- TV screenshot of the quiz
- Genre: Quiz show
- Country of origin: Belgium
- Original language: Dutch

Original release
- Network: N.I.R. (nowadays the VRT)
- Release: December 11, 1956 – 1959

= 100.000 of niets =

100.000 of niets (100,000 or nothing) was a Flemish television quiz show on the Flemish public broadcaster N.I.R. (nowadays the VRT), between 1956 and 1959. It was one of the most popular television shows from the Flemish pioneer years.

==Concept==
100.000 of niets was originally part of another quiz show, Knal, wie vangt de bal? (Bang, who catches the ball?). It aired on December 11, 1956, and by January 12, 1958, it became an independent weekly show. The programme was hosted by Tony Corsari, Bob Van Bael and Pros Verbruggen and the jury was hosted by Mr. Van Hove, Professor Lucien De Smet and Dr. A.J. Aernouts. In 1959 the show was cancelled. In 1968 it returned to the screen, presented by Pros Verbruggen, Jan Theys and Rudy Samson. Regine Clauwaert was the female guest host.
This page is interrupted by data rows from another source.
/-- A SEQ rollout with no core left to do ends: the image runs on every core, or the rollout has stopped (R554). -/
def State.seqDone (s : State) (r : Rollout) : State :=
  if !r.left.isEmpty || !r.taken.isEmpty then s
  else if r.failed then s.endRollout r stUpdateFailed
  else
    ((({ s with service := { s.service with running := kput s.service.running 2 r.slot, seqSlot := [] } } : State).publish).activated 2).endRollout
      r stOk

/-- MICROCODE_CORE_UPDATE (R554): the next core is taken once it is idle and its partition has fewer than ROLL_MAX taken; a core taken
ends with its self-test, keeping the new microcode or the old. -/
def execMicrocodeCoreUpdate (c : CoreId) (pass : Bool) (s : State) : Host.Outcome State Fault Refusal :=
  match s.service.rollouts.find? (fun r => r.kind = 2) with
  | none => .next s
  | some r =>
    if !s.firmware then .next s
    else if r.taken.contains c.val then
      let r := { r with taken := r.taken.filter (· ≠ c.val) }
      if pass then
        let s := { s with service := { s.service with seqSlot := kput s.service.seqSlot c r.slot } }
        .next (((s.setRollout r).publish).seqDone r).settle
      else
        let r := { r with left := [], failed := true }
        .next (((s.setRollout r).raise (s.coreEvent c 0x0208 0 0 0 1)).seqDone r).settle
    else
      let st := (s.rasOf c).state
      let same := r.taken.filter (fun d => s.partOf d = s.partOf c)
      if r.left.head? ≠ some c.val || (s.core c).cmd.isSome || s.borrowed c || !(st = 0 || st = 3 || st = 4) ||
          ((s.partOf c).isSome && r.max ≤ same.length) then .next s
      else .next (s.setRollout { r with left := r.left.tail, taken := r.taken ++ [c.val] })

/-- FAB_PORT_UPDATE (R556): the next port is fenced in order; one that carries no traffic takes the image as it stands. -/
def execFabPortUpdate (p : PortId) (s : State) : Host.Outcome State Fault Refusal :=
  match s.service.rollouts.find? (fun r => r.kind = 3) with
  | none => .next s
  | some r =>
    let st := (s.port p).state
    if !s.firmware || r.left.head? ≠ some p.val || !r.taken.isEmpty then .next s
    else if st = 4 then .next ((s.setRollout { r with taken := [p.val] }).planFence p)
    else if st = 0 || st = 6 then
      .next (({ s with service := { s.service with fabSlot := kput s.service.fabSlot p r.slot } } : State).portUpdated r p)
    else .next s

/-! ### Commitment and queries (R550, R563) -/

/-- An image forms tested pairings with those already chosen. -/
def testedWith (x : Image) (kind : Nat) (chosen : List (Nat × Image)) : Bool :=
  chosen.all (fun c => x.covers c.1 false c.2 && c.2.covers kind false x)

/-- Every pairing of a set of slots is tested. -/
def State.setTested (s : State) (set : List (Nat × Nat)) : Bool :=
  set.all (fun e => testedWith (s.image e.1 e.2) e.1 ((set.filter (fun d => d.1 < e.1)).map (fun d => (d.1, s.image d.1 d.2))))

/-- IMAGE_COMMIT: commits the running image and raises the minimum SVN. -/
def execImageCommit (f : FnId) (slot : Fin 28) (s : State) : Host.Outcome State Fault Refusal :=
  .next (s.serve f slot 0x0903 true (fun r s =>
    let k := r.u 0 1
    let run := s.runSlots k
    checks s [(k = 0 || 4 < k, stBadPattern), (run.length ≠ 1, stUpdateConflict)]
      (let slot := run.head?.getD 0
       .done { s with service := { s.service with
         committed := kput s.service.committed k slot,
         minSvn := kmod 0 s.service.minSvn k (fun n => max n (s.image k slot).svn),
         forcedSet := s.service.forced && !s.setTested ((k, slot) :: ([1, 2, 3, 4].filter (· ≠ k)).map (fun j =>
           (j, kget 0 s.service.running j))) } } stOk [])))

/-- One slot of IMAGE_QUERY's response. -/
def State.slotBytes (s : State) (kind slot : Nat) : List Byte :=
  let i := s.image kind slot
  let staging := s.service.staging.any (fun g => g.kind = kind && g.slot = slot)
  let empty := staging || i.state = 0
  leBytes 1 (if staging then 0 else i.state) ++
    leBytes 1 (b2n (!empty && kget 0 s.service.committed kind = slot) + 2 * b2n ((s.runSlots kind).contains slot)) ++ leBytes 2 0 ++
    leBytes 4 (if empty then 0 else i.version) ++ leBytes 4 (if empty then 0 else i.svn) ++ leBytes 4 0

/-- Cores that run another SEQ image than the committed one. -/
def State.coresUpdated (s : State) : Nat :=
  match kfind s.service.running 2 with
  | none => 0
  | some r => ((List.range 128).filter (fun c => (kfind s.service.seqSlot c).getD r ≠ kget 0 s.service.committed 2)).length

/-- IMAGE_QUERY. -/
def execImageQuery (f : FnId) (slot : Fin 28) (s : State) : Host.Outcome State Fault Refusal :=
  .next (s.serve f slot 0x0904 true (fun r s =>
    let k := r.u 0 1
    checks s [(k = 0 || 4 < k, stBadPattern)]
      (.done s stOk (s.slotBytes k 0 ++ s.slotBytes k 1 ++ leBytes 2 (if k = 2 then s.coresUpdated else 0)))))

/-! ### Recalibration (R557) -/

/-- RECAL. -/
def execRecal (f : FnId) (slot : Fin 28) (s : State) : Host.Outcome State Fault Refusal :=
  .next (s.serve f slot 0x0905 true (fun r s =>
    let g := r.u 0 1
    let other := match s.service.recal with | none => false | some c => c.group ≠ g || c.op.isSome
    checks s [(16 ≤ g, stBadPattern), (other, stUpdateConflict)]
      (.async (fun s id =>
        let n := match s.service.recal with | none => 0 | some c => c.slices
        { s with service := { s.service with recal := some { group := g, slices := n, op := some (f.val, id) } } }))))

/-- RECAL_SLICE: after 400 slices the group is calibrated; a group whose limit row governs is passed over. -/
def execRecalSlice (g : Fin 16) (s : State) : Host.Outcome State Fault Refusal :=
  match s.service.recal with
  | none => .next s
  | some c =>
    let p := s.clusterPower g
    if c.group ≠ g.val || p.row = 3 || !s.firmware then .next s
    else if c.slices + 1 < 400 then .next { s with service := { s.service with recal := some { c with slices := c.slices + 1 } } }
    else .next (({ s with service := { s.service with
        recal := none, groupTemp := kput s.service.groupTemp g p.dramTemp, groupCalAt := kput s.service.groupCalAt g s.refCount } } : State).opEnd
      c.op stOk [])

end Sys2Proof.Machine
end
Each show had three candidates and four thematical rounds. One candidate remained in the finale and had to answer one very detailed question correctly. The prize was 100.000 Belgian francs, though most of the time the winner just received a kitchen appliance.

==Controversy==
While the show was popular quite some candidates criticized the correct answers needed. On March 9, 1958, one candidate named Van Cuyck lost after giving only one wrong answer in a series of seven correct ones. In comparison to present-day norms, many questions were phrased in an ambiguous manner and since every round the acceptance of dubious answers tended to differ at times. One time a candidate complained that his answer was indeed correct, despite being told it wasn't. Corsari personally made sure that the man received his award after all.

Female host Liliane Taelemans received a lot of criticism because her clothes were considered to be "too revealing". She was eventually fired and in 1958 she went on to become the Belgian candidate for the Miss Universe election.

==In popular culture==
- In The Adventures of Nero album "De Witte Parel" ("The White Pearl") (1962) Nero is a contestant on "100.000 of Niets". The host is a caricature of Tony Corsari.